Exercise -
Reproduce verbatim, line by line, everything from the line containing "core := (c.clamp" to the last line of the listing below; add nothing.

Exercise input -
-- ==== Sys2Proof/Machine/Matrix.lean ====
section
/-! DEFINITION. What the steps of the matrix array do: MLOAD, MMUL and MOUT (R81 to R85). -/

namespace Sys2Proof.Machine

/-- Outliers per block of the OUT field (R81); K8 and BF16 tiles carry no side path (R119). -/
def outCount (f : Nat) (out : BitVec 2) : Nat := if f = fmtK8 || f = fmtBf16 then 0 else [0, 1, 2, 4].getD out.toNat 0

/-- Scale rows of a weight tile (R82). -/
def tileScaleRows (f : Nat) : Nat := if f = fmtBf16 then 0 else 2

def weightFmts : List Nat := [fmtK2, fmtK3, fmtK4, fmtK8, fmtBf16]

/-- The bank an MLOAD fills from its rows: data rows, scale rows, side rows (R82). -/
def bankOfRows (f n : Nat) (rows : List Row) : WBank :=
  let d := 8 * fmtBits f
  let sc := tileScaleRows f
  ⟨f, n, packRows (rows.take d), packRows ((rows.drop d).take sc), packRows (rows.drop (d + sc))⟩

def Core.bank (c : Core) (b : Bool) : WBank := AMap.get WBank.empty c.wb (boolNat b)
def Core.setBank (c : Core) (b : Bool) (w : WBank) : Core := { c with wb := AMap.put WBank.empty c.wb (boolNat b) w }
/-- An accumulator bank: 64 vectors of 64 FP32 values; the empty list is all zeros. -/
def Core.acc (c : Core) (b : Bool) : List Nat := AMap.get [] c.ab (boolNat b)
def Core.setAcc (c : Core) (b : Bool) (a : List Nat) : Core := { c with ab := AMap.put [] c.ab (boolNat b) a }

/-- MLOAD: reads the tile, its scales and its side rows into a weight bank; a handle whose format it does not accept leaves the bank empty (R83). -/
def mloadStep (k : Nat) (h x : Nat) (wb : Bool) (out : BitVec 2) (s : State) (c : Core) : Except StepStop Eff := do
  guardReady c h
  let f := hFmt (c.handle h)
  if !weightFmts.contains f then .error (.voidAs codeFormat noRow (c.setBank wb WBank.empty))
  else
    let n := outCount f out
    let r ← readRows s k c h (c.xreg x) (8 * fmtBits f + tileScaleRows f + 4 * n)
    pure { core := c.setBank wb (bankOfRows f n r.1), reads := r.2, claims := readClaims (c.handle h) 0 8 r.2 }

/-- The pairings of R83. -/
def pairAllowed (wf af : Nat) : Bool :=
  ([fmtK2, fmtK3, fmtK4].contains wf && af = fmtK4) || ([fmtK2, fmtK3, fmtK4, fmtK8].contains wf && af = fmtK8) ||
    (wf = fmtK8 && af = fmtK4) || (wf = fmtBf16 && af = fmtBf16)

/-- Data rows of an activation stream of v vectors (R82). -/
def actRows (af v : Nat) : Nat := if af = fmtBf16 then 2 * v else if af = fmtK8 then v else (v + 1) / 2
def actScaleRows (af v : Nat) : Nat := if af = fmtBf16 then 0 else (v + 31) / 32

/-- Bk of vector v, output n, block k (R124, R125). -/
def blockSum (w : WBank) (af act scales v n k : Nat) : Nat :=
  if w.fmt = fmtBf16 then
    blockBf16 ((List.range 32).map fun e => w.data >>> (16 * (64 * n + 32 * k + e)) % 65536)
      ((List.range 32).map fun e => act >>> (16 * (64 * v + 32 * k + e)) % 65536)
  else
    blockNarrow (weightVals w.fmt w.out w.data w.side n k) (actVals af act v k)
      (w.scales >>> (8 * (2 * n + k)) % 256) (scales >>> (8 * (2 * v + k)) % 256)

/-- AB[v][n] after a MMUL: (AB + B0) + B1 in FP32 (R85). -/
def mmulLane (w : WBank) (af act scales old v n : Nat) : Nat :=
  Fmt.fp32.add (Fmt.fp32.add old (blockSum w af act scales v n 0)) (blockSum w af act scales v n 1)

/-- The accumulator bank after a MMUL of nv vectors; Z clears the bank first (R81, R85). -/
def mmulBank (w : WBank) (af act scales nv : Nat) (z : Bool) (old : List Nat) : List Nat :=
  (List.range 4096).map fun i =>
    let o := if z then 0 else old.getD i 0
    if i / 64 < nv then mmulLane w af act scales o (i / 64) (i % 64) else o

/-- MMUL: streams nv vectors through a weight bank into an accumulator bank. -/
def mmulStep (k : Nat) (h x : Nat) (wb ab z : Bool) (nv : Nat) (s : State) (c : Core) : Except StepStop Eff := do
  guardReady c h
  let w := c.bank wb
  let af := hFmt (c.handle h)
  if !pairAllowed w.fmt af then .error (.void codeFormat noRow)
  else
    let d := actRows af nv
    let r ← readRows s k c h (c.xreg x) (d + actScaleRows af nv)
    let act := packRows (r.1.take d)
    let scales := packRows (r.1.drop d)
    pure { core := c.setAcc ab (mmulBank w af act scales nv z (c.acc ab)), reads := r.2, claims := readClaims (c.handle h) 0 8 r.2 }

/-- MOUT: writes nv vectors of an accumulator bank, as FP32 or narrowed to BF16; clamps are counted (R85, R112, R146). -/
def moutStep (h x : Nat) (ab bf : Bool) (nv pred : Nat) (c : Core) : Except StepStop Eff := do
  acceptFmt (c.handle h) [fmtRaw, if bf then fmtBf16 else fmtFp32]
  let vals := (List.range (64 * nv)).map fun i => (c.acc ab).getD i 0
  let narrowed := vals.map narrow
  let data := if bf then rowsOf (2 * nv) (packLanes 16 (narrowed.map (·.1))) else rowsOf (4 * nv) (packLanes 32 vals)
  let ws ← writeRows c h (c.xreg x) data
  pure { core := (c.clamp (if bf then narrowed.countP (·.2) else 0)).suppressed pred, writes := if c.commits pred then ws else [],
         claims := portClaims 1 2 (ws.map (·.1)) }

end Sys2Proof.Machine
end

Solution to this exercise -
  pure { core := (c.clamp (if bf then narrowed.countP (·.2) else 0)).suppressed pred, writes := if c.commits pred then ws else [],
         claims := portClaims 1 2 (ws.map (·.1)) }

end Sys2Proof.Machine
end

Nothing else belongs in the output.